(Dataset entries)
-- ==== Sys2Proof/Tests/Slice0.lean ====
section
/-! SUPPORT. The model's own tests: the well-formedness checks, one word written out for every constructor, one-step checks of
the spec's worked examples (the rule of the example is named), and for each obligation with hypotheses a concrete instance
that meets them (witness_…). -/

namespace Sys2Proof.Tests

open Sys2Proof Sys2Proof.Machine

/-! Helpers. -/

/-- A check of the next state; false of a stop. -/
def onNext (o : Host.Outcome State Fault Refusal) (p : State → Bool) : Bool :=
  match o with
  | .next t => p t
  | .fault _ => false
  | .refused _ => false

theorem next_of_onNext {o : Host.Outcome State Fault Refusal} (h : onNext o (fun _ => true) = true) : ∃ t, o = .next t := by
  cases o with
  | next t => exact ⟨t, rfl⟩
  | fault r => cases r
  | refused r => cases h

/-- The array of R120: mem[4..7] = 0x44, 0x55, 0x66, 0x77. -/
def mem120 : Memory := [(16, 0x44), (20, 0x55), (24, 0x66), (28, 0x77)]

/-- A fabric under REF with some elements and rows of inputs. -/
def fabric (el : Elements) (script : List Row := []) : State := { State.reset with el := el, script := script }

/-- A fabric with another configuration. -/
def fabricOf (c : Config) (el : Elements) (script : List Row := []) : State := { State.resetOf c with el := el, script := script }

/-- A row in which m0 alone presents something. -/
def row0 (cw : BitVec 8) (adr : Adr) (sel : BitVec 4) (datW : Word) : Row := { m0 := ⟨cw, adr, sel, datW⟩ }

/-! The configuration and the well-formedness checks. -/

theorem test_ref_legal : Config.ref.legal = true := by decide
theorem test_illegal_data_width : ({ Config.ref with dataWidth := 16 } : Config).legal = false := by decide
theorem test_illegal_size : ({ Config.ref with memSize := 0x1800 } : Config).legal = false := by decide
theorem test_illegal_base : ({ Config.ref with memBase := 0x800 } : Config).legal = false := by decide
theorem test_illegal_overlap : ({ Config.ref with csrBase := 0x20 } : Config).legal = false := by decide
theorem test_illegal_register_overlap : ({ Config.ref with offRxInfo := 1 } : Config).legal = false := by decide
theorem test_illegal_register_outside : ({ Config.ref with offTxData := 0x20 } : Config).legal = false := by decide
theorem test_illegal_depth : ({ Config.ref with txDepth := 0 } : Config).legal = false := by decide

theorem test_wf_refuses :
    (Instr.ctrlRd 2).wf Config.ref = false ∧ (Instr.ctrlWr 3 0).wf Config.ref = false ∧
    (Instr.csrRd 0x20).wf Config.ref = false ∧ (Instr.csrWr 0x40 1).wf Config.ref = false ∧
    (Instr.regRdNone 0x0C).wf Config.ref = false ∧ (Instr.regRdNone 0x20).wf Config.ref = false ∧
    (Instr.regWrNone 0x10 5).wf Config.ref = false ∧ (Instr.regWrNone 0x01 5).wf Config.ref = false ∧
    (Instr.fifoPush .tx 256).wf Config.ref = false ∧ (Instr.fifoPushPop .tx 2047).wf Config.ref = false ∧
    (Instr.decMem { adr := 0x400 }).wf Config.ref = false ∧ (Instr.decCsr { adr := 0x20000008 }).wf Config.ref = false ∧
    (Instr.decMiss { adr := 0x3FF }).wf Config.ref = false := by decide

theorem test_wf_accepts_boundaries :
    (Instr.ctrlRd 1).wf Config.ref = true ∧ (Instr.csrRd 0x1F).wf Config.ref = true ∧
    (Instr.regRdNone 0x10).wf Config.ref = true ∧ (Instr.regWrNone 0x08 5).wf Config.ref = true ∧
    (Instr.fifoPush .tx 255).wf Config.ref = true ∧ (Instr.fifoPush .rx 2047).wf Config.ref = true ∧
    (Instr.decMem { adr := 0x3FF }).wf Config.ref = true ∧ (Instr.decCsr { adr := 0x20000007 }).wf Config.ref = true ∧
    (Instr.decMiss { adr := 0x20000008 }).wf Config.ref = true := by decide

/-! Decoding: the words of R93, R97, R103, bit by bit, for every constructor. -/

/-- A word of port m1 with address 0x123, all lanes, data 0xABCD. -/
def wbWord (cw : Nat) : OpWord := ⟨.wb, cw, { port := .m1, adr := 0x123, sel := 0xF, datW := 0xABCD }⟩

-- cyc stb we cti[2:0] bte[1:0]
theorem test_decode_wb_no_beat :
    decode Config.ref (wbWord 0b01111111) = .ok (.wbIdle .m1 0x123) ∧
    decode Config.ref (wbWord 0b10101010) = .ok (.wbWait .m1 0x123) := by decide

theorem test_decode_wb_reads :
    decode Config.ref (wbWord 0b11000011) = .ok (.wbRdClassic .m1 0x123 0xF) ∧
    decode Config.ref (wbWord 0b11000101) = .ok (.wbRdConst .m1 0x123 0xF) ∧
    decode Config.ref (wbWord 0b11001000) = .ok (.wbRdIncrLinear .m1 0x123 0xF) ∧
    decode Config.ref (wbWord 0b11001001) = .ok (.wbRdIncrWrap4 .m1 0x123 0xF) ∧
    decode Config.ref (wbWord 0b11001010) = .ok (.wbRdIncrWrap8 .m1 0x123 0xF) ∧
    decode Config.ref (wbWord 0b11001011) = .ok (.wbRdIncrWrap16 .m1 0x123 0xF) ∧
    decode Config.ref (wbWord 0b11001110) = .ok (.wbRdRsvd3 .m1 0x123 0xF) ∧
    decode Config.ref (wbWord 0b11010000) = .ok (.wbRdRsvd45 .m1 0x123 0xF) ∧
    decode Config.ref (wbWord 0b11010111) = .ok (.wbRdRsvd45 .m1 0x123 0xF) ∧
    decode Config.ref (wbWord 0b11011001) = .ok (.wbRdRsvd6 .m1 0x123 0xF) ∧
    decode Config.ref (wbWord 0b11011101) = .ok (.wbRdEob .m1 0x123 0xF) := by decide

theorem test_decode_wb_writes :
    decode Config.ref (wbWord 0b11100011) = .ok (.wbWrClassic .m1 0x123 0xF 0xABCD) ∧
    decode Config.ref (wbWord 0b11100101) = .ok (.wbWrConst .m1 0x123 0xF 0xABCD) ∧
    decode Config.ref (wbWord 0b11101000) = .ok (.wbWrIncrLinear .m1 0x123 0xF 0xABCD) ∧
    decode Config.ref (wbWord 0b11101001) = .ok (.wbWrIncrWrap4 .m1 0x123 0xF 0xABCD) ∧
    decode Config.ref (wbWord 0b11101010) = .ok (.wbWrIncrWrap8 .m1 0x123 0xF 0xABCD) ∧
    decode Config.ref (wbWord 0b11101011) = .ok (.wbWrIncrWrap16 .m1 0x123 0xF 0xABCD) ∧
    decode Config.ref (wbWord 0b11101110) = .ok (.wbWrRsvd3 .m1 0x123 0xF 0xABCD) ∧
    decode Config.ref (wbWord 0b11110000) = .ok (.wbWrRsvd45 .m1 0x123 0xF 0xABCD) ∧
    decode Config.ref (wbWord 0b11110111) = .ok (.wbWrRsvd45 .m1 0x123 0xF 0xABCD) ∧
    decode Config.ref (wbWord 0b11111001) = .ok (.wbWrRsvd6 .m1 0x123 0xF 0xABCD) ∧
    decode Config.ref (wbWord 0b11111101) = .ok (.wbWrEob .m1 0x123 0xF 0xABCD) := by decide

/-- A beat to the register region as a lane sees it. -/
def laneWord (bk : Nat) : OpWord := ⟨.br, bk, { adr := 0x20000004, sel := 0b0101, we := true, datW := 0x41 }⟩

-- mc_state = CYCLE, mc_beat; VK; br_beat, br_ack, br_cnt[2:0]
theorem test_decode_mc_adv_br :
    decode Config.ref ⟨.mc, 0b00, { adr := 5 }⟩ = .ok .mcIdle ∧
    decode Config.ref ⟨.mc, 0b01, { adr := 5 }⟩ = .ok (.mcLatch 5) ∧
    decode Config.ref ⟨.mc, 0b10, { adr := 5 }⟩ = .ok .mcRelease ∧
    decode Config.ref ⟨.mc, 0b11, { we := true, sel := 6, datW := 9, cti := 2, bte := 1 }⟩ = .ok (.mcBeat true 6 9 2 1) ∧
    decode Config.ref ⟨.adv, 0b00, {}⟩ = .ok .advLinear ∧ decode Config.ref ⟨.adv, 0b01, {}⟩ = .ok .advWrap4 ∧
    decode Config.ref ⟨.adv, 0b10, {}⟩ = .ok .advWrap8 ∧ decode Config.ref ⟨.adv, 0b11, {}⟩ = .ok .advWrap16 ∧
    decode Config.ref (laneWord 0b01100) = .ok .brIdle ∧
    decode Config.ref (laneWord 0b10000) = .ok (.brLane0 0x20000004 0b0101 true 0x41) ∧
    decode Config.ref (laneWord 0b10001) = .ok (.brLane1 0x20000004 0b0101 true 0x41) ∧
    decode Config.ref (laneWord 0b10010) = .ok (.brLane2 0x20000004 0b0101 true 0x41) ∧
    decode Config.ref (laneWord 0b10011) = .ok (.brLane3 0x20000004 0b0101 true 0x41) ∧
    decode Config.ref (laneWord 0b10100) = .ok .brCollect ∧ decode Config.ref (laneWord 0b10111) = .ok .brCollect ∧
    decode Config.ref (laneWord 0b11000) = .ok .brAck ∧ decode Config.ref (laneWord 0b11011) = .ok .brAck := by decide

-- csr_r_stb, csr_w_stb; csr_w_stb, csr_addr[4:0]
theorem test_decode_csr_reg :
    decode Config.ref ⟨.csr, 0b00, {}⟩ = .ok .csrNop ∧
    decode Config.ref ⟨.csr, 0b10, { csrAddr := 0x0C }⟩ = .ok (.csrRd 0x0C) ∧
    decode Config.ref ⟨.csr, 0b01, { csrAddr := 0x10, csrWData := 0x41 }⟩ = .ok (.csrWr 0x10 0x41) ∧
    decode Config.ref ⟨.reg, 0b000000, {}⟩ = .ok (.ctrlRd 0) ∧ decode Config.ref ⟨.reg, 0b000001, {}⟩ = .ok (.ctrlRd 1) ∧
    decode Config.ref ⟨.reg, 0b100000, { csrWData := 7 }⟩ = .ok (.ctrlWr 0 7) ∧
    decode Config.ref ⟨.reg, 0b100001, { csrWData := 7 }⟩ = .ok (.ctrlWr 1 7) ∧
    decode Config.ref ⟨.reg, 0b000100, {}⟩ = .ok .rxInfoRd ∧ decode Config.ref ⟨.reg, 0b001000, {}⟩ = .ok .rxDataRd ∧
    decode Config.ref ⟨.reg, 0b001100, {}⟩ = .ok .txInfoRd ∧
    decode Config.ref ⟨.reg, 0b110000, { csrWData := 0x41 }⟩ = .ok (.txDataWr 0x41) ∧
    decode Config.ref ⟨.reg, 0b010000, {}⟩ = .ok (.regRdNone 0x10) ∧
    decode Config.ref ⟨.reg, 0b000010, {}⟩ = .ok (.regRdNone 0x02) ∧
    decode Config.ref ⟨.reg, 0b101000, { csrWData := 0xFF }⟩ = .ok (.regWrNone 0x08 0xFF) := by decide

-- do_write, do_read; rx_rdy, w_rdy; tx_rdy, r_rdy
theorem test_decode_fifo_ux :
    decode Config.ref ⟨.fifo, 0b00, { fifo := .tx }⟩ = .ok (.fifoNop .tx) ∧
    decode Config.ref ⟨.fifo, 0b10, { fifo := .rx, wData := 0x25A }⟩ = .ok (.fifoPush .rx 0x25A) ∧
    decode Config.ref ⟨.fifo, 0b01, { fifo := .rx }⟩ = .ok (.fifoPop .rx) ∧
    decode Config.ref ⟨.fifo, 0b11, { fifo := .tx, wData := 0x42 }⟩ = .ok (.fifoPushPop .tx 0x42) ∧
    decode Config.ref ⟨.ux, 0b01, { fifo := .rx }⟩ = .ok .rxIdle ∧
    decode Config.ref ⟨.ux, 0b11, { fifo := .rx, rxData := 0x5A, rxFerr := true }⟩ = .ok (.rxAccept 0x5A false true false) ∧
    decode Config.ref ⟨.ux, 0b10, { fifo := .rx }⟩ = .ok .rxRefuse ∧
    decode Config.ref ⟨.ux, 0b01, { fifo := .tx }⟩ = .ok (.txIdle true) ∧
    decode Config.ref ⟨.ux, 0b00, { fifo := .tx }⟩ = .ok (.txIdle false) ∧
    decode Config.ref ⟨.ux, 0b11, { fifo := .tx }⟩ = .ok .txPull ∧
    decode Config.ref ⟨.ux, 0b10, { fifo := .tx }⟩ = .ok .txEmpty := by decide

-- adr[29:0] (examples of R263, R264, R265); grant, m1.cyc, m0.cyc
theorem test_decode_dec_arb :
    decode Config.ref ⟨.dec, 0x000003FF, { cyc := true, stb := true }⟩ = .ok (.decMem { cyc := true, stb := true, adr := 0x3FF }) ∧
    decode Config.ref ⟨.dec, 0x20000004, {}⟩ = .ok (.decCsr { adr := 0x20000004 }) ∧
    decode Config.ref ⟨.dec, 0x00000400, {}⟩ = .ok (.decMiss { adr := 0x400 }) ∧
    decode Config.ref ⟨.dec, 0x20000008, {}⟩ = .ok (.decMiss { adr := 0x20000008 }) ∧
    decode Config.ref ⟨.arb, 0b001, {}⟩ = .ok .arbHold0 ∧ decode Config.ref ⟨.arb, 0b011, {}⟩ = .ok .arbHold0 ∧
    decode Config.ref ⟨.arb, 0b110, {}⟩ = .ok .arbHold1 ∧ decode Config.ref ⟨.arb, 0b111, {}⟩ = .ok .arbHold1 ∧
    decode Config.ref ⟨.arb, 0b010, {}⟩ = .ok .arbSwitch01 ∧ decode Config.ref ⟨.arb, 0b101, {}⟩ = .ok .arbSwitch10 ∧
    decode Config.ref ⟨.arb, 0b000, {}⟩ = .ok .arbPark0 ∧ decode Config.ref ⟨.arb, 0b100, {}⟩ = .ok .arbPark1 := by decide

theorem test_decode_refuses :
    decode Config.ref ⟨.csr, 0b11, {}⟩ = .error .bothStrobes ∧
    decode Config.ref ⟨.csr, 0b10, { csrAddr := 0x20 }⟩ = .error .outsideRegion ∧
    decode Config.ref ⟨.csr, 0b01, { csrAddr := 0x20 }⟩ = .error .outsideRegion ∧
    decode Config.ref ⟨.fifo, 0b10, { fifo := .tx, wData := 256 }⟩ = .error .entryTooWide ∧
    decode Config.ref ⟨.fifo, 0b11, { fifo := .tx, wData := 256 }⟩ = .error .entryTooWide ∧
    decode Config.ref ⟨.wb, 256, {}⟩ = .error (.keyTooWide .wb) ∧
    decode Config.ref ⟨.reg, 64, {}⟩ = .error (.keyTooWide .reg) := by decide

theorem test_table_words :
    decodeTableWord 8 0xC9 = some (.wbRdIncrWrap4 .m0 0 0) ∧ decodeTableWord 32 0x20000000 = some (.decCsr { adr := 0x20000000 }) ∧
    decodeTableWord 8 0x08 = some .rxDataRd ∧ decodeTableWord 8 0x11 = some (.brLane1 0 0 false 0) := by decide

/-! One clock cycle of a port (examples of R125 to R146). -/

/-- The Memory Controller in CYCLE at index `a` over the array of R120. -/
def inCycle (a : Index) : Elements := { mcState := .cycle, mcAdr := a, mem := mem120 }
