/-- `w[7:0]`. -/
def loByte (w : Addr) : Byte := w.extractLsb' 0 8

/-- `w[15:8]`. -/
def hiByte (w : Addr) : Byte := w.extractLsb' 8 8

/-- An entry of the opcode map: the format of the opcode and the instruction its operand makes (R80, R81). -/
inductive OpcodeEntry where
  /-- Format F1, no operand byte. -/
  | f1 (i : Instr)
  /-- Format F2, one operand byte. -/
  | f2 (build : Byte → Instr)
  /-- Format F3, a 16-bit operand, low byte first. -/
  | f3 (build : Addr → Instr)
  /-- An unused opcode: a no-operation whose length is `NOP_LEN` (R90). -/
  | unused (i : Instr)

/-- Row 0x of the opcode map of R85, by low nibble. -/
def opcodeRow0 (low : Nat) : OpcodeEntry :=
  match low with
  | 0 => .f1 .brk
  | 1 => .f2 .oraIndX
  | 2 => .unused .nop02
  | 3 => .unused .nop03
  | 4 => .f2 .tsbZp
  | 5 => .f2 .oraZp
  | 6 => .f2 .aslZp
  | 7 => .unused .nop07
  | 8 => .f1 .php
  | 9 => .f2 .oraImm
  | 10 => .f1 .aslA
  | 11 => .unused .nop0B
  | 12 => .f3 .tsbAbs
  | 13 => .f3 .oraAbs
  | 14 => .f3 .aslAbs
  | _ => .unused .nop0F

/-- Row 1x of the opcode map of R85, by low nibble. -/
def opcodeRow1 (low : Nat) : OpcodeEntry :=
  match low with
  | 0 => .f2 .bpl
  | 1 => .f2 .oraIndY
  | 2 => .f2 .oraInd
  | 3 => .unused .nop13
  | 4 => .f2 .trbZp
  | 5 => .f2 .oraZpX
  | 6 => .f2 .aslZpX
  | 7 => .unused .nop17
  | 8 => .f1 .clc
  | 9 => .f3 .oraAbsY
  | 10 => .f1 .incA
  | 11 => .unused .nop1B
  | 12 => .f3 .trbAbs
  | 13 => .f3 .oraAbsX
  | 14 => .f3 .aslAbsX
  | _ => .unused .nop1F

/-- Row 2x of the opcode map of R85, by low nibble. -/
def opcodeRow2 (low : Nat) : OpcodeEntry :=
  match low with
  | 0 => .f3 .jsr
  | 1 => .f2 .andIndX
  | 2 => .unused .nop22
  | 3 => .unused .nop23
  | 4 => .f2 .bitZp
  | 5 => .f2 .andZp
  | 6 => .f2 .rolZp
  | 7 => .unused .nop27
  | 8 => .f1 .plp
  | 9 => .f2 .andImm
  | 10 => .f1 .rolA
  | 11 => .unused .nop2B
  | 12 => .f3 .bitAbs
  | 13 => .f3 .andAbs
  | 14 => .f3 .rolAbs
  | _ => .unused .nop2F

/-- Row 3x of the opcode map of R85, by low nibble. -/
def opcodeRow3 (low : Nat) : OpcodeEntry :=
  match low with
  | 0 => .f2 .bmi
  | 1 => .f2 .andIndY
  | 2 => .f2 .andInd
  | 3 => .unused .nop33
  | 4 => .f2 .bitZpX
  | 5 => .f2 .andZpX
  | 6 => .f2 .rolZpX
  | 7 => .unused .nop37
  | 8 => .f1 .sec
  | 9 => .f3 .andAbsY
  | 10 => .f1 .decA
  | 11 => .unused .nop3B
  | 12 => .f3 .bitAbsX
  | 13 => .f3 .andAbsX
  | 14 => .f3 .rolAbsX
  | _ => .unused .nop3F

/-- Row 4x of the opcode map of R85, by low nibble. -/
def opcodeRow4 (low : Nat) : OpcodeEntry :=
  match low with
  | 0 => .f1 .rti
  | 1 => .f2 .eorIndX
  | 2 => .unused .nop42
  | 3 => .unused .nop43
  | 4 => .unused .nop44
  | 5 => .f2 .eorZp
  | 6 => .f2 .lsrZp
  | 7 => .unused .nop47
  | 8 => .f1 .pha
  | 9 => .f2 .eorImm
  | 10 => .f1 .lsrA
  | 11 => .unused .nop4B
  | 12 => .f3 .jmpAbs
  | 13 => .f3 .eorAbs
  | 14 => .f3 .lsrAbs
  | _ => .unused .nop4F

/-- Row 5x of the opcode map of R85, by low nibble. -/
def opcodeRow5 (low : Nat) : OpcodeEntry :=
  match low with
  | 0 => .f2 .bvc
  | 1 => .f2 .eorIndY
  | 2 => .f2 .eorInd
  | 3 => .unused .nop53
  | 4 => .unused .nop54
  | 5 => .f2 .eorZpX
  | 6 => .f2 .lsrZpX
  | 7 => .unused .nop57
  | 8 => .f1 .cli
  | 9 => .f3 .eorAbsY
  | 10 => .f1 .phy
  | 11 => .unused .nop5B
  | 12 => .unused .nop5C
  | 13 => .f3 .eorAbsX
  | 14 => .f3 .lsrAbsX
  | _ => .unused .nop5F

/-- Row 6x of the opcode map of R85, by low nibble. -/
def opcodeRow6 (low : Nat) : OpcodeEntry :=
  match low with
  | 0 => .f1 .rts
  | 1 => .f2 .adcIndX
  | 2 => .unused .nop62
  | 3 => .unused .nop63
  | 4 => .f2 .stzZp
  | 5 => .f2 .adcZp
  | 6 => .f2 .rorZp
  | 7 => .unused .nop67
  | 8 => .f1 .pla
  | 9 => .f2 .adcImm
  | 10 => .f1 .rorA
  | 11 => .unused .nop6B
  | 12 => .f3 .jmpInd
  | 13 => .f3 .adcAbs
  | 14 => .f3 .rorAbs
  | _ => .unused .nop6F
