-- ==== Sys2Proof/Machine/Control.lean ====
section
/-! DEFINITION. Jumps, calls, returns and branches (48_control_flow.md R200 to R215). -/

namespace Sys2Proof.Machine

/-- `JSR` (R203): the address of its own third byte is pushed. Both operand bytes are fetched before the pushes (log 25). -/
def callSubroutine (target : Addr) (s : State) : State := setPc target (pushWord (s.pc + 2) s)

/-- `RTS` (R204): the pulled address plus 1. -/
def returnFromSubroutine (s : State) : State :=
  setPc (word (pullByte .pull1 s) (pullByte .pull2 (pulled s)) + 1) (pulled (pulled s))

/-- The common branch rule (R206). -/
def branch (cond : Bool) (disp : Byte) (s : State) : State :=
  setPc (if cond then branchTarget disp s.pc else s.pc + 2) s

/-- `BCC disp8` ($90, R207). -/
def execBcc (disp : Byte) (s : State) : Host.Outcome State Fault Refusal :=
  .next (branch (!s.p.c) disp s)

/-- `BCS disp8` ($B0, R208). -/
def execBcs (disp : Byte) (s : State) : Host.Outcome State Fault Refusal :=
  .next (branch (s.p.c) disp s)

/-- `BEQ disp8` ($F0, R209). -/
def execBeq (disp : Byte) (s : State) : Host.Outcome State Fault Refusal :=
  .next (branch (s.p.z) disp s)

/-- `BMI disp8` ($30, R211). -/
def execBmi (disp : Byte) (s : State) : Host.Outcome State Fault Refusal :=
  .next (branch (s.p.n) disp s)

/-- `BNE disp8` ($D0, R210). -/
def execBne (disp : Byte) (s : State) : Host.Outcome State Fault Refusal :=
  .next (branch (!s.p.z) disp s)

/-- `BPL disp8` ($10, R212). -/
def execBpl (disp : Byte) (s : State) : Host.Outcome State Fault Refusal :=
  .next (branch (!s.p.n) disp s)

/-- `BRA disp8` ($80, R215). -/
def execBra (disp : Byte) (s : State) : Host.Outcome State Fault Refusal :=
  .next (branch (true) disp s)

/-- `BVC disp8` ($50, R213). -/
def execBvc (disp : Byte) (s : State) : Host.Outcome State Fault Refusal :=
  .next (branch (!s.p.v) disp s)

/-- `BVS disp8` ($70, R214). -/
def execBvs (disp : Byte) (s : State) : Host.Outcome State Fault Refusal :=
  .next (branch (s.p.v) disp s)

/-- `JMP addr16` ($4C, R200). -/
def execJmpAbs (addr : Addr) (s : State) : Host.Outcome State Fault Refusal :=
  .next (setPc addr s)

/-- `JMP (addr16i)` ($6C, R201). -/
def execJmpInd (addr : Addr) (s : State) : Host.Outcome State Fault Refusal :=
  .next (setPc (indirectTarget addr s) s)

/-- `JMP (addr16i,X)` ($7C, R202). -/
def execJmpIndX (addr : Addr) (s : State) : Host.Outcome State Fault Refusal :=
  .next (setPc (indexedIndirectTarget addr s) s)

/-- `JSR addr16` ($20, R203). -/
def execJsr (addr : Addr) (s : State) : Host.Outcome State Fault Refusal :=
  .next (callSubroutine addr s)

/-- `RTI` ($40, R205). -/
def execRti (s : State) : Host.Outcome State Fault Refusal :=
  .next (returnFromInterrupt s)

/-- `RTS` ($60, R204). -/
def execRts (s : State) : Host.Outcome State Fault Refusal :=
  .next (returnFromSubroutine s)

end Sys2Proof.Machine
end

## About this task
The lines above from the one with "decode Config.ref (laneWord 0b10100)" through the one with "decode Config.ref (laneWord 0b11000)" are to be duplicated exactly, ends included, with nothing added.

## Answer for this exercise
    decode Config.ref (laneWord 0b10100) = .ok .brCollect ∧ decode Config.ref (laneWord 0b10111) = .ok .brCollect ∧
    decode Config.ref (laneWord 0b11000) = .ok .brAck ∧ decode Config.ref (laneWord 0b11011) = .ok .brAck := by decide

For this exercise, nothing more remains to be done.